[Dataset records]
+-------+

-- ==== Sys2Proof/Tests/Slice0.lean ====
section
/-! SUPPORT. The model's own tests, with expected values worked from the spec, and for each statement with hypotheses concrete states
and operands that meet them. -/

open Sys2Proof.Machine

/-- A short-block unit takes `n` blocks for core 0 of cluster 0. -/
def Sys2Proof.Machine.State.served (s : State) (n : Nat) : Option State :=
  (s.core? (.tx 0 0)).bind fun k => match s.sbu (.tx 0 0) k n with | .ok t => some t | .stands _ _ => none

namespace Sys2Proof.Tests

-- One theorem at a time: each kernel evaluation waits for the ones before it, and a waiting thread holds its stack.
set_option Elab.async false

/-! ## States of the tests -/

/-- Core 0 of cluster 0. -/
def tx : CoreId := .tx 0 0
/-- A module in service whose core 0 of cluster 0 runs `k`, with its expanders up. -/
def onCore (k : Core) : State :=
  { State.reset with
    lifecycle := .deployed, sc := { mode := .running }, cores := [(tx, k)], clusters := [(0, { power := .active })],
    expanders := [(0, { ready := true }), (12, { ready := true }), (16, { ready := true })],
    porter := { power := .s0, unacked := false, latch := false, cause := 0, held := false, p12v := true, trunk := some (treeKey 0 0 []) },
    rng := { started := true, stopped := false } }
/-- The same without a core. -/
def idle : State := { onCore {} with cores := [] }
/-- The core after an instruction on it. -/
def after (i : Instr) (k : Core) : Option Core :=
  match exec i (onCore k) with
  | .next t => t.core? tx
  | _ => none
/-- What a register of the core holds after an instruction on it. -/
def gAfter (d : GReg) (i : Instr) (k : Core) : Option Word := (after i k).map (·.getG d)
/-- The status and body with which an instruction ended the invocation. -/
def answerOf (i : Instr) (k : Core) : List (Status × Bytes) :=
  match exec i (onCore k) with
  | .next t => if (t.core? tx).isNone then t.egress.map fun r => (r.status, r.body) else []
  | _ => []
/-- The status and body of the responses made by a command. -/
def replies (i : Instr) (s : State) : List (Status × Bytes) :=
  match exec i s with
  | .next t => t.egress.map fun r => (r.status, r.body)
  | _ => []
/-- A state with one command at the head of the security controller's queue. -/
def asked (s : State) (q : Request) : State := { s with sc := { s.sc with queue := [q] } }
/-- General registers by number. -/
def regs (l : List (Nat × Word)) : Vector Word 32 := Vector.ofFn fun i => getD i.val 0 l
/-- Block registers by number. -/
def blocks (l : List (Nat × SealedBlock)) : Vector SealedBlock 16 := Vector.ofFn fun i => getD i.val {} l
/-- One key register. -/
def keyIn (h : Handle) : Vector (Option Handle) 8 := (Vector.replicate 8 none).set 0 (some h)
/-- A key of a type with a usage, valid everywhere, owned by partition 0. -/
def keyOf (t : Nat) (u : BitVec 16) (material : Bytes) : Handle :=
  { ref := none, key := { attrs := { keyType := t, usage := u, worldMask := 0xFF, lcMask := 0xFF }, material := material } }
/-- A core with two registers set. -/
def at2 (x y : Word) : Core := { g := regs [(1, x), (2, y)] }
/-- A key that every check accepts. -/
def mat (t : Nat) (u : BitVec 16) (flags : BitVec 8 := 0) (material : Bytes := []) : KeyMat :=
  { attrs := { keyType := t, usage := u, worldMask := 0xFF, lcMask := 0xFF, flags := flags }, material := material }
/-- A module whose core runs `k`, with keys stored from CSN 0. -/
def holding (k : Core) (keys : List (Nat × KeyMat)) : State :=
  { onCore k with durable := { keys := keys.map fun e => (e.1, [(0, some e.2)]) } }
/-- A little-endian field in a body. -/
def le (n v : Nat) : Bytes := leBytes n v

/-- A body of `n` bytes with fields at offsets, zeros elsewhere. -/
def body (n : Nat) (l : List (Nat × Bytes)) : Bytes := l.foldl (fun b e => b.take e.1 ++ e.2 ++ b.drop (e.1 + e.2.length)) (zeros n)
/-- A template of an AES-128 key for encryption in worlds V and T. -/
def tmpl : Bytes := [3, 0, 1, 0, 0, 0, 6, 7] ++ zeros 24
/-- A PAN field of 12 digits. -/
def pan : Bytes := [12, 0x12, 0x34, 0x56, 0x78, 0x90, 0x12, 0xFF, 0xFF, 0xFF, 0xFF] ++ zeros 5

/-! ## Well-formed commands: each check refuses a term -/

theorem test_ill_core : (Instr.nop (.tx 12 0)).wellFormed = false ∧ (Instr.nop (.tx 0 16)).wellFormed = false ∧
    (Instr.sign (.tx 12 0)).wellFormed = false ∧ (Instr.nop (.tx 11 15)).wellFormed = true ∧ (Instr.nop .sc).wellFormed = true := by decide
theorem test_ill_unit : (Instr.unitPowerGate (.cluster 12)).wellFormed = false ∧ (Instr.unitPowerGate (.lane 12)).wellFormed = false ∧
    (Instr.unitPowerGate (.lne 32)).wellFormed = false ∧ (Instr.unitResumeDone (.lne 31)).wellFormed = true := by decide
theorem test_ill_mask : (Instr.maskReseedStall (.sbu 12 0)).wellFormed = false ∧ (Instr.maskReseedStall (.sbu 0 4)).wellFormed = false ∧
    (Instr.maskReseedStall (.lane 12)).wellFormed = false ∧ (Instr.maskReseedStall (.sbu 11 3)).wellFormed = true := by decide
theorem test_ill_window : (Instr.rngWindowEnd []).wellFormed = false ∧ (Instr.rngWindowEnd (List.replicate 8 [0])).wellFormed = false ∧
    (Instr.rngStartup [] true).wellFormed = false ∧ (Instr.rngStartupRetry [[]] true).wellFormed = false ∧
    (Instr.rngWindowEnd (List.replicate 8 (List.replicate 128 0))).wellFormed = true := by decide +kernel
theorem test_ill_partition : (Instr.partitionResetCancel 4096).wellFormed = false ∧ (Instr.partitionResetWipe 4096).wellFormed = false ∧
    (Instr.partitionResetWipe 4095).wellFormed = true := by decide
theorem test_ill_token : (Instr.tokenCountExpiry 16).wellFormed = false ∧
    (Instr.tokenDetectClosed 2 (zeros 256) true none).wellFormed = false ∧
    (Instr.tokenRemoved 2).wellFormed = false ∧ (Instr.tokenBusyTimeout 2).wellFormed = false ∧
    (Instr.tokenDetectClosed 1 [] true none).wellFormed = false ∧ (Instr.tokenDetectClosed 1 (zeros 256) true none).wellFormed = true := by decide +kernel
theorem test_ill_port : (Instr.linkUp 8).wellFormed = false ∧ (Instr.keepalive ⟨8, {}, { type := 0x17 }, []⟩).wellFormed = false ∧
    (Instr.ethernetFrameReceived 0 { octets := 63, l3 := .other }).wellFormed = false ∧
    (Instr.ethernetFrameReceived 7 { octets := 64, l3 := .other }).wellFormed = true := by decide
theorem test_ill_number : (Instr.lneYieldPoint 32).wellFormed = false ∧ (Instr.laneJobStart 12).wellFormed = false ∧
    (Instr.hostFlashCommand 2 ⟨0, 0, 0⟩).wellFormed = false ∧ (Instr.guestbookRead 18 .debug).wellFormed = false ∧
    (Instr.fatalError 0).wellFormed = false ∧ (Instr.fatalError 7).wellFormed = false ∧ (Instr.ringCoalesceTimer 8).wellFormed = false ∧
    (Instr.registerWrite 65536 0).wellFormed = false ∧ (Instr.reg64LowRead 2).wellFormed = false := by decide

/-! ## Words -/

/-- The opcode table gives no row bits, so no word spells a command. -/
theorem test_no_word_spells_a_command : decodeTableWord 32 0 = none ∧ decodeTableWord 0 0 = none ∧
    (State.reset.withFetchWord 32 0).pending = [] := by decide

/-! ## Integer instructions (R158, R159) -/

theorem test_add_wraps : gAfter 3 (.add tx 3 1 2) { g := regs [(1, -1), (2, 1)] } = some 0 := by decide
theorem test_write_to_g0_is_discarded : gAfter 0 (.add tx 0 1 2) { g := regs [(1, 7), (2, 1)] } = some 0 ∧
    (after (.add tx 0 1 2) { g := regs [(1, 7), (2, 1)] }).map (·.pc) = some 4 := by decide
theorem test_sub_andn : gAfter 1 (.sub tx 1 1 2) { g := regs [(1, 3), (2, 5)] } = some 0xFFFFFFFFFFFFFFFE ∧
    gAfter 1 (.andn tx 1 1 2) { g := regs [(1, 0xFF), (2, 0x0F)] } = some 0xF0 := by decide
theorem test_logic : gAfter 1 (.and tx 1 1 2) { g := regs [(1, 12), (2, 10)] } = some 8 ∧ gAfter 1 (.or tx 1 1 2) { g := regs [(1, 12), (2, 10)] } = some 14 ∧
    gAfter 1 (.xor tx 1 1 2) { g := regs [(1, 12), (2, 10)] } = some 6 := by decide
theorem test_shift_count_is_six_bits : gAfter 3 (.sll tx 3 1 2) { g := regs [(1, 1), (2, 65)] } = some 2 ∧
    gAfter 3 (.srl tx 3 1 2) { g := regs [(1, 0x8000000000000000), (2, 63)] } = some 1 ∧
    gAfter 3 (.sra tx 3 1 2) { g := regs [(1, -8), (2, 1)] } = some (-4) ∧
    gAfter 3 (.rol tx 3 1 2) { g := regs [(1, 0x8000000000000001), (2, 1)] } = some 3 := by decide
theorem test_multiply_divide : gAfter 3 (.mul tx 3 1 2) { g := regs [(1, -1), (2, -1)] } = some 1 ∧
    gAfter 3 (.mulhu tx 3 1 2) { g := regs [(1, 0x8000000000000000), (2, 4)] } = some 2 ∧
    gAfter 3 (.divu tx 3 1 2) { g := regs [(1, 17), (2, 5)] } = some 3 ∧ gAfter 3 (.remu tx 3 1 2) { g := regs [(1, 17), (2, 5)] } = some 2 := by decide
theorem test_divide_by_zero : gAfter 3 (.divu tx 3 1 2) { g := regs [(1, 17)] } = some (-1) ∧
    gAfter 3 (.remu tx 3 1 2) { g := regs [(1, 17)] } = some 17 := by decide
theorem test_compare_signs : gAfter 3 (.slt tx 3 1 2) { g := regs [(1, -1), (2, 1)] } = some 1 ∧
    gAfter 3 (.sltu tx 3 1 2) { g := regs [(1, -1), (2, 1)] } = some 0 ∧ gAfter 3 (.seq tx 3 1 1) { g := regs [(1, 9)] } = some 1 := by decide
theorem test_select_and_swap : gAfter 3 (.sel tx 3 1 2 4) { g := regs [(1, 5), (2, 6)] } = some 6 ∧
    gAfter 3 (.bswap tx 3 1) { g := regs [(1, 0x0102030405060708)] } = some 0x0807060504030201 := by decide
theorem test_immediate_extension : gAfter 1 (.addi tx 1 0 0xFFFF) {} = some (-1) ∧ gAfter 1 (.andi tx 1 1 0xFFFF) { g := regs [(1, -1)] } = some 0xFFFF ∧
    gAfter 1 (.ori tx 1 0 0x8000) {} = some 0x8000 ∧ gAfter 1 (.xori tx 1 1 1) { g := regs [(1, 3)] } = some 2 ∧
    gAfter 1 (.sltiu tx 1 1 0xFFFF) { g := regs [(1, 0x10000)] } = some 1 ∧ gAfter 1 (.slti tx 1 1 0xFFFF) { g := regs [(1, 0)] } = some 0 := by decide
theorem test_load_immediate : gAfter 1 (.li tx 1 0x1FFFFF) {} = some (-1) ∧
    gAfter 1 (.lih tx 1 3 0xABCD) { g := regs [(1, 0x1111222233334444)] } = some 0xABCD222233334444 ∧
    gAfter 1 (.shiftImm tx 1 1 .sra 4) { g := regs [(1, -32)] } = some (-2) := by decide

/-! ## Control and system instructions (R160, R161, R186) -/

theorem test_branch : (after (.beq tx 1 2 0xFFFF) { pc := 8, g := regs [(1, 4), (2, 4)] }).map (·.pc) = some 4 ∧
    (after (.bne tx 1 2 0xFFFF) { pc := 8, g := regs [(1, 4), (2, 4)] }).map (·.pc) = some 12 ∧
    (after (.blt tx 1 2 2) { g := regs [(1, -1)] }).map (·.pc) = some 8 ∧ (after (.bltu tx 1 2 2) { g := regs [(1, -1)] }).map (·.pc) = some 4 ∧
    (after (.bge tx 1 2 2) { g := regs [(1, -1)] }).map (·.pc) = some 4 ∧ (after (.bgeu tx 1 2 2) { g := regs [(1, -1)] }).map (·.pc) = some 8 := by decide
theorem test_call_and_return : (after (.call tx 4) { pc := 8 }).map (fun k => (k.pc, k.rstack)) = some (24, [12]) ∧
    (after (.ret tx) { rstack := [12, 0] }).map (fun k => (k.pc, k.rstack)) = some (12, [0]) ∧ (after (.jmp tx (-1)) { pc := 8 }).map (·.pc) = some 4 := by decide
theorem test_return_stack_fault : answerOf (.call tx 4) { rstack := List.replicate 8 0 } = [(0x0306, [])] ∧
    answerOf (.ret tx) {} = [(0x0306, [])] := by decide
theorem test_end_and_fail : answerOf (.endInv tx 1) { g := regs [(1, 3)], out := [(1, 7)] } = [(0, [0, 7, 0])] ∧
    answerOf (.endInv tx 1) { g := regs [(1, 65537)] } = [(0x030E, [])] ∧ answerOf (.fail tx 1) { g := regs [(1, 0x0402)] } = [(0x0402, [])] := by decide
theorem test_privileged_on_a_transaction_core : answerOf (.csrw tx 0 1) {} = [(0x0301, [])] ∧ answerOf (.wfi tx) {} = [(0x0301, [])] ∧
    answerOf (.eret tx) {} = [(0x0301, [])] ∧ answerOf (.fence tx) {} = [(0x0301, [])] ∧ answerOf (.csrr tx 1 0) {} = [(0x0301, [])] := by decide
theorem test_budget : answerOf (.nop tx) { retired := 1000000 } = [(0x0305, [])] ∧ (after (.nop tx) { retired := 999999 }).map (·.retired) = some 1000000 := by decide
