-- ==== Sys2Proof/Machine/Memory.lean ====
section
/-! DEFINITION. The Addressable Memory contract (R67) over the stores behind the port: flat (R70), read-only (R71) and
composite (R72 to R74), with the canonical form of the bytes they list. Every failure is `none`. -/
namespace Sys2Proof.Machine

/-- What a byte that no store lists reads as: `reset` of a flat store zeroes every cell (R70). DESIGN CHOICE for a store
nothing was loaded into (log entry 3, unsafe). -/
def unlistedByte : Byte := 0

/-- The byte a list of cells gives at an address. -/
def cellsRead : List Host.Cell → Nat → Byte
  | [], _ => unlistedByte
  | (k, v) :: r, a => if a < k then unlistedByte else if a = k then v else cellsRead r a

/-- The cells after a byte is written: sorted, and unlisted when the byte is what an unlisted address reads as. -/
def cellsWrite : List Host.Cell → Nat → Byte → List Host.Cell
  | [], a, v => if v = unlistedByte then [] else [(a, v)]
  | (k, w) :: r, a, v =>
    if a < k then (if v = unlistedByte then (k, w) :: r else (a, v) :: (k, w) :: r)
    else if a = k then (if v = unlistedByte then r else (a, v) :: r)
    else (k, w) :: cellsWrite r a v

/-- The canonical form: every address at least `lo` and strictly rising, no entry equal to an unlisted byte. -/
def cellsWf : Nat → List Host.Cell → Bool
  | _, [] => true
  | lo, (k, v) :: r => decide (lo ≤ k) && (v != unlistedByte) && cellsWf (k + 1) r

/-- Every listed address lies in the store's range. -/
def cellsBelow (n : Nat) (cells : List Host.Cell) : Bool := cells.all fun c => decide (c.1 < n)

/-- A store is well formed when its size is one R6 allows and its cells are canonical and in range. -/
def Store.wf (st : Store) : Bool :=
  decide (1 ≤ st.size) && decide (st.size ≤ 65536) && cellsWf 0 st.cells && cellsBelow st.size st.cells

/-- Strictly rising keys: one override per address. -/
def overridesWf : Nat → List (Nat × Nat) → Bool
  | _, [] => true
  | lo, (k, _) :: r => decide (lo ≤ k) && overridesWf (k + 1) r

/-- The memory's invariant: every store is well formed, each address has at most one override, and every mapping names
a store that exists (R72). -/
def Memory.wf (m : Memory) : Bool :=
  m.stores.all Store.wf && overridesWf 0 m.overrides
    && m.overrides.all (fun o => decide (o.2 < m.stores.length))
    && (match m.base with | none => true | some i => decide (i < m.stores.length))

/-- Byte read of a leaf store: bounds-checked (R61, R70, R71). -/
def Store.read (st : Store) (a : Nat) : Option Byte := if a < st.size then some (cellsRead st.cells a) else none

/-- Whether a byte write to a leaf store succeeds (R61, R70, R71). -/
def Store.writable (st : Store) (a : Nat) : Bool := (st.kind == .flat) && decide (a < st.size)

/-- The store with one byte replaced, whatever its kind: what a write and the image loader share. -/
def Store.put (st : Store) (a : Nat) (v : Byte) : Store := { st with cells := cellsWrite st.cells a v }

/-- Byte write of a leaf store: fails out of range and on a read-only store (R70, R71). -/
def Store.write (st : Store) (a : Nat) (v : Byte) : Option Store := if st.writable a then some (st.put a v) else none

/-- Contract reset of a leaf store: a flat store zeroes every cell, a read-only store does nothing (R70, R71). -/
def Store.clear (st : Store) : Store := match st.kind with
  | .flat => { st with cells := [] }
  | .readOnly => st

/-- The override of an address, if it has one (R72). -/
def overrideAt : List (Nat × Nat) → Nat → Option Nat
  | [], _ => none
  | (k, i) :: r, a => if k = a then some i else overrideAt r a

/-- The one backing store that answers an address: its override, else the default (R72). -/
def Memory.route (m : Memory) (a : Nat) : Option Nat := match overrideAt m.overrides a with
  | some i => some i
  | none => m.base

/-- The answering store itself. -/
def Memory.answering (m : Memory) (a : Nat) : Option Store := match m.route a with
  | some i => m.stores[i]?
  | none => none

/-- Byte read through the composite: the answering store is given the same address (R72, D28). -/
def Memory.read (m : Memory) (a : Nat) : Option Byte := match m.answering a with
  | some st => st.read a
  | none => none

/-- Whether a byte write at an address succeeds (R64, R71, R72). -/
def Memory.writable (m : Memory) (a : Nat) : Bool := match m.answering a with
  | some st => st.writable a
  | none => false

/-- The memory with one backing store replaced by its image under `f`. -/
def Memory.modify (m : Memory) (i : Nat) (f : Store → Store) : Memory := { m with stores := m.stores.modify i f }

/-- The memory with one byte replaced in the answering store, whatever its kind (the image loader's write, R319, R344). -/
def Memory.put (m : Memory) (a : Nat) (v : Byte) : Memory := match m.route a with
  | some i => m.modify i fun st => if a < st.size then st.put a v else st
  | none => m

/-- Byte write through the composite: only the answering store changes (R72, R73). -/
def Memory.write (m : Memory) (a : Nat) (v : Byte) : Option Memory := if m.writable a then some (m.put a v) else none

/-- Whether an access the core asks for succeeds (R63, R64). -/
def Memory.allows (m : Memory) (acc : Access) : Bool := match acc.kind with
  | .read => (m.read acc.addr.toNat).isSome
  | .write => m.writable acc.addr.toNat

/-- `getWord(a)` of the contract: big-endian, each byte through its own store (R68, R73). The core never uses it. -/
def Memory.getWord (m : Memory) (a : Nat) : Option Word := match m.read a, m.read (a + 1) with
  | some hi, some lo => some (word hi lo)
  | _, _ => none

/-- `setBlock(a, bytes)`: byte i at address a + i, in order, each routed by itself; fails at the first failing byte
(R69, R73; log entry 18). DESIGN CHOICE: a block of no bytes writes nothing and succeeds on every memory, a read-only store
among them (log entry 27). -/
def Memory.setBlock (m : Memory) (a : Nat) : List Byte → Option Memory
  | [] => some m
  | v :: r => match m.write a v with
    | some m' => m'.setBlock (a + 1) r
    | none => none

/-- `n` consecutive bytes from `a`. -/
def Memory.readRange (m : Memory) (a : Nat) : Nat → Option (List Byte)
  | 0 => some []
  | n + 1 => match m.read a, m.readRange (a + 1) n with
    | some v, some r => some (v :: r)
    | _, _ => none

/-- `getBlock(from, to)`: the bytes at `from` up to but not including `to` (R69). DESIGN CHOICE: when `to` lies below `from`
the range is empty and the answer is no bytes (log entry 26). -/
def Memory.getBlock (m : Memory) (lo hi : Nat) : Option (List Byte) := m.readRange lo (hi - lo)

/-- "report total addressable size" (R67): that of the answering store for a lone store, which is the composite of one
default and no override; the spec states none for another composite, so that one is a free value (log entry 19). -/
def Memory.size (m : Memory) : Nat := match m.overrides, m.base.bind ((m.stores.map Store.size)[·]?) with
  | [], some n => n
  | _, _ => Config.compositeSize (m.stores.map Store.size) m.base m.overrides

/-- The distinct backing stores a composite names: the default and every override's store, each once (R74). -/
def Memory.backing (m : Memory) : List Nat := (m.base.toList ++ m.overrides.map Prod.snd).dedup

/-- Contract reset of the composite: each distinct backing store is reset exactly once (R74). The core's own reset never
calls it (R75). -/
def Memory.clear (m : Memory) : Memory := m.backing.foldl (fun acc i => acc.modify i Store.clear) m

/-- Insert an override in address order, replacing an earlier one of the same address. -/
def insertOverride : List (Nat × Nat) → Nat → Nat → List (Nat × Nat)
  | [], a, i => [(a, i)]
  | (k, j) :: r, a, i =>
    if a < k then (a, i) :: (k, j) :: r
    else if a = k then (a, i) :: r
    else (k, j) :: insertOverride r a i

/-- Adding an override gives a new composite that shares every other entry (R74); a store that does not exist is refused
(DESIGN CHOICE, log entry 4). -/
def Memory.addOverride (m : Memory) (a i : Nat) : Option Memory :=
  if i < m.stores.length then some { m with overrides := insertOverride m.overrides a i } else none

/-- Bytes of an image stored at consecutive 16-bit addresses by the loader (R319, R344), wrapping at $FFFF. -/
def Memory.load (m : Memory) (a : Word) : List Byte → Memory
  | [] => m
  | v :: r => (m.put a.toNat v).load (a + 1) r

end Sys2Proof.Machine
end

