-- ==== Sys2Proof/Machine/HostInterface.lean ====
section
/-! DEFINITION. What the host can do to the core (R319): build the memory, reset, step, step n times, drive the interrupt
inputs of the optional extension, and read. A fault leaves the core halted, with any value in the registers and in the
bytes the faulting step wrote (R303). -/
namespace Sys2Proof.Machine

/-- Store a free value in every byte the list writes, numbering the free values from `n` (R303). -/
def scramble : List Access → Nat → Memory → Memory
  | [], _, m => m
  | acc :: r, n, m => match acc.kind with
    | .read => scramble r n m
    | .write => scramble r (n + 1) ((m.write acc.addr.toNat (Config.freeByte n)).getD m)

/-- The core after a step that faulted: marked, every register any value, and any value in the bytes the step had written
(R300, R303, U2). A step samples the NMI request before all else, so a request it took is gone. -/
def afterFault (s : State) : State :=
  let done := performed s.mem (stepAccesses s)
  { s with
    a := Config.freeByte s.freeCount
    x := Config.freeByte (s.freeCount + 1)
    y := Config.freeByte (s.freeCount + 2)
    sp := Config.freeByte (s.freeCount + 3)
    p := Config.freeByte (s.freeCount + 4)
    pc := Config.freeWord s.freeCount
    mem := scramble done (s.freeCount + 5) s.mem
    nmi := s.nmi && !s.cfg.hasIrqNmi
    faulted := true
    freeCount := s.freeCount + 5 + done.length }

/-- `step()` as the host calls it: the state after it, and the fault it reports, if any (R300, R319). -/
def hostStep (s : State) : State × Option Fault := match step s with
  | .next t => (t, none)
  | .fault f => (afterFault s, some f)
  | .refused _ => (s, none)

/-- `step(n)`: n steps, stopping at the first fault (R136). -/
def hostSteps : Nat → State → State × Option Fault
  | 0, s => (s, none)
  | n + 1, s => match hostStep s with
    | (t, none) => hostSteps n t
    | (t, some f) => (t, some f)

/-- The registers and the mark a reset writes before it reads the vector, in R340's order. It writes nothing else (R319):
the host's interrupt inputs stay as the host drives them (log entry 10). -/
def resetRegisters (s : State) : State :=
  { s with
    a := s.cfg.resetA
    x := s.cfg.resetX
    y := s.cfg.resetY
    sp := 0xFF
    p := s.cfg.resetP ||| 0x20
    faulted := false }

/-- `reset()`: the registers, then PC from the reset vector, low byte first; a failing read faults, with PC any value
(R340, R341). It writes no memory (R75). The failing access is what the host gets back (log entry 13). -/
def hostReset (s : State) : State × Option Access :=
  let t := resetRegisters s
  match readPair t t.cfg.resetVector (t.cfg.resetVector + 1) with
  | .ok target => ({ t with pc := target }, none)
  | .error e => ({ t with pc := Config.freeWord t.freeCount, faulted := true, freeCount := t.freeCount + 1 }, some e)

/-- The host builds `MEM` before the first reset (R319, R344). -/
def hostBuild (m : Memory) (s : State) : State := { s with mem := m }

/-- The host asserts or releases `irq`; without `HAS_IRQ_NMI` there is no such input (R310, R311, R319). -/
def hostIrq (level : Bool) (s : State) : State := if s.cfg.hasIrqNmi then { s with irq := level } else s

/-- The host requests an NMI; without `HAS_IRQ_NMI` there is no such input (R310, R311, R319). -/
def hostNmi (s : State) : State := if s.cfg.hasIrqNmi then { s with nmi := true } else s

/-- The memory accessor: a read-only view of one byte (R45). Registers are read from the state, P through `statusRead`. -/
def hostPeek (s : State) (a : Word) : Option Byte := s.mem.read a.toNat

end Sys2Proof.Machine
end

+-------+

[What you will do] Each line from the start of the listing above through the line containing "open Sys2Proof.Machine" should be copied exactly, please, with no other lines added.

[Solution]
-- ==== Sys2Proof/Tests/Slice0.lean ====
section
/-! SUPPORT. The model's own tests, with expected values worked from the spec, and for each statement with hypotheses concrete states
and operands that meet them. -/

open Sys2Proof.Machine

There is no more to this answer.